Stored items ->
-- ==== Sys2Proof/Machine/Power.lean ====
section
/-! DEFINITION. Flue and module power sampling (spec/05_placement.md R88, R89; spec/22_retirement.md R464) and the
core power states (R465 to R467). -/

namespace Sys2Proof.Machine

/-! ## Samples -/

/-- Ticks between two samples (R89, R464). -/
def sampleTicks : Nat := 10000

/-- The derate that a reading aims at (R89). -/
def targetDerate (f : Flue) (reading : Nat) : Nat :=
  if reading ≤ 4 * f.knee then 64 else max 32 (64 - ceilDiv (reading - 4 * f.knee) 2)

/-- One step of a derate toward its target: by at most 4 when falling, by 1 when rising (R89). -/
def stepDerate (drt target : Nat) : Nat := if target < drt then max target (drt - 4) else min target (drt + 1)

/-- A reading of a flue's sensor (R89). -/
def readFlue (f : Flue) (reading : Nat) : Flue :=
  { f with temp := reading, drt := stepDerate f.drt (targetDerate f reading) }

/-- The emergency of R467 begins on a cluster's cores: records that are not written yet are dropped and counted, and a `LOSS`
record is owed after the wake. -/
def startEmergency (s : State) (cl : Nat) : State :=
  let n := Config.undrained s.steps cl
  let c := s.cluster cl
  (span (cl * 16) 16).foldl (fun t k => stopCore (t.setCore k { t.coreOf k with power := .emergency, wakeAt := none }) k)
    (s.setCluster cl { c with trace := c.trace.lose n.1, sample := c.sample.lose n.2, lossDue := true })

/-- The emergency ends: the cores wake 500 ticks later (R465). -/
def endEmergency (s : State) (cl : Nat) : State :=
  (span (cl * 16) 16).foldl (fun t k => t.setCore k { t.coreOf k with wakeAt := some (t.time.toNat + 500) }) s

/-- A core of a cluster wakes: after an emergency, the cluster's next record is a `LOSS` (R467, R470). -/
def oweLoss (s : State) (cl : Nat) : State :=
  let c := s.cluster cl
  if c.lossDue then
    s.setCluster cl { c with trace := { c.trace with afterWake := true }, sample := { c.sample with afterWake := true }
                             lossDue := false }
  else s

/-- What a reading does to the cores of the cluster under the flue. -/
def applyReading (s : State) (k reading : Nat) : State :=
  let f := s.flue k
  if reading ≥ 4 * f.trip then startEmergency (s.setFlue k { readFlue f reading with emergency := true }) k
  else if f.emergency && reading ≤ 4 * f.knee then
    endEmergency (s.setFlue k { readFlue f reading with emergency := false }) k
  else s.setFlue k (readFlue f reading)

/-- FLUE_SAMPLE (R89): every 10,000 ticks. -/
def execFlueSample (flue reading : Nat) (s : State) : Out :=
  let f := s.flue flue
  if flue ≥ 32 || s.time.toNat < f.last + sampleTicks then .next s
  else .next (applyReading (s.setFlue flue { f with last := f.last + sampleTicks }) flue reading)

/-- POWER_SAMPLE (R464): every 10,000 ticks the module's draw moves the power derate. -/
def execPowerSample (watts : Nat) (s : State) : Out :=
  if s.time.toNat < s.lastPower + sampleTicks then .next s
  else
    let pd := if watts > s.powerLimit then max 32 (s.powerDerate - 2)
      else if watts + 50 < s.powerLimit then min 64 (s.powerDerate + 1) else s.powerDerate
    .next { s with powerDerate := pd, lastPower := s.lastPower + sampleTicks }

/-! ## Samples of what a core issues (R474) -/

/-- The payload of the sample of a cycle of a core: the slot that issued in it, and the states of all slots. -/
def samplePayload (s : State) (core cycle : Nat) : List Word :=
  let slots := (List.range 16).map fun n => s.slot (core * 16 + n)
  let mask (p : Slot → Bool) : Nat := ((List.range 16).zip slots).foldl (fun x e => x + bit (p e.2) * 2 ^ e.1) 0
  let stalled (t : Slot) : Bool := t.st = .stalled || (t.st = .ready && t.wait ≠ .none)
  let ready (t : Slot) : Bool := t.st = .ready && t.wait = .none
  let states := 65536 * mask stalled + mask ready
  match (s.coreOf core).issued with
  | some i =>
    if i.cycle = cycle then [i.name, i.pc, packWord [(36, 1), (32, i.slot), (0, states)]]
    else [0, 0, packWord [(0, states)]]
  | none => [0, 0, packWord [(0, states)]]

/-- The cycle of a core in which its present period ends. -/
def sampleDue (s : State) (core : Nat) : Nat :=
  s.sampleSince + (s.coreOf core).sampleAhead + ((s.coreOf core).period + 1) * s.samplePeriod

/-- A period ends: a core that neither is stopped nor gated writes a record of the cycle in which it ends. -/
def takeSample (s : State) (core : Nat) : State :=
  let c := s.coreOf core
  let s1 := s.setCore core { c with period := c.period + 1 }
  if coreReleases c then traceSample s1 core (samplePayload s1 core (sampleDue s core)) else s1

/-- The periods of a core that end before its cycle `until`, in their order. -/
def takeSamples (stop core : Nat) : Nat → State → State
  | 0, s => s
  | n + 1, s => if sampleDue s core < stop then takeSamples stop core n (takeSample s core) else s

/-- What a passing of time leaves behind: the samples of every core whose periods end before it is over. -/
def passSamples (s : State) (cycles : Nat) (own : Nat → Nat) : State :=
  if s.samplePeriod = 0 then s
  else (List.range 512).foldl (fun t k =>
    let stop := t.clock k + cycles + own k
    takeSamples stop k ((stop - sampleDue t k) / t.samplePeriod + 1) t) s

/-! ## Idle, gating and waking (R465, R466) -/

/-- Has a core a slot in use or work in an engine? -/
def coreWork (s : State) (core : Nat) : Bool :=
  let c := s.coreOf core
  (span (core * 16) 16).any (fun k => (s.slot k).st ≠ .free) || c.copies.any (fun o => !o.ended) ||
    c.matrix.any (fun o => !o.ended) || (span 0 4).any fun n => (s.sheet core n).running

/-- The state that a core's work gives it, and the wake of a gated core that has work or a candidate (R465, R466). -/
def settleCore (s : State) (core : Nat) : State :=
  let c := s.coreOf core
  let work := coreWork s core
  match c.power with
  | .idle => if work then s.setCore core { c with power := .active } else s
  | .arming =>
    if work || !(candidates s core).isEmpty then
      let t := arriveArming s core
      if work && (t.coreOf core).power = .idle then t.setCore core { t.coreOf core with power := .active } else t
    else s
  | .active => if work then s else s.setCore core { c with power := .idle, idleSince := s.clock core }
  | .gated =>
    if c.wakeAt = none && (work || !(candidates s core).isEmpty) then
      s.setCore core { c with wakeAt := some (s.time.toNat + 500) }
    else s
  | .emergency => s

/-- Every core that is in use or listed. -/
def settleCores (s : State) : State :=
  let busy := (s.slots.filter fun e => decide (e.2.st ≠ .free)).map fun e => e.1 / 16
  let sheets := s.sheets.map fun e => e.1 / 4
  (busy ++ sheets ++ s.cores.map fun e => e.1).eraseDups.foldl settleCore s

/-- GATING_ARM (R466): 4,096 idle cycles, no candidate, no arrival in this cycle, and every trace record is in its buffer. -/
def execGatingArm (core : Nat) (s : State) : Out :=
  let c := s.coreOf core
  if core < 512 && c.power = .idle && !coreWork s core && s.clock core ≥ c.idleSince + 4096 && (candidates s core).isEmpty &&
     c.arrivedAt ≠ some (s.clock core) && Config.undrained s.steps (clusterOf core) = (0, 0) then
    .next (s.setCore core { c with power := .arming, armedAt := s.clock core })
  else .next s

/-- GATING_COMMIT (R466): in the cycle after the one in which it armed, a core that nothing has reached gates. -/
def execGatingCommit (core : Nat) (s : State) : Out :=
  let c := s.coreOf core
  if c.power ≠ .arming || s.clock core ≤ c.armedAt then .next s
  else if coreWork s core || !(candidates s core).isEmpty then .next (arriveArming s core)
  else .next (s.setCore core { c with power := .gated })

/-- CORE_WAKE (R465): 500 ticks after the arrival, or after the end of the emergency. -/
def execCoreWake (core : Nat) (s : State) : Out :=
  let c := s.coreOf core
  match c.wakeAt with
  | none => .next s
  | some t =>
    if s.time.toNat < t then .next s
    else
      let s1 := oweLoss (s.setCore core { c with power := .idle, wakeAt := none, idleSince := s.clock core }) (clusterOf core)
      .next (resumeCore s1 core)

end Sys2Proof.Machine
end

TASK TO COMPLETE -> Retype every line up to and including the one that contains "def targetDerate (f", beginning at the first line of the records, with no edits.

SOLUTION ->
-- ==== Sys2Proof/Machine/Power.lean ====
section
/-! DEFINITION. Flue and module power sampling (spec/05_placement.md R88, R89; spec/22_retirement.md R464) and the
core power states (R465 to R467). -/

namespace Sys2Proof.Machine

/-! ## Samples -/

/-- Ticks between two samples (R89, R464). -/
def sampleTicks : Nat := 10000

/-- The derate that a reading aims at (R89). -/
def targetDerate (f : Flue) (reading : Nat) : Nat :=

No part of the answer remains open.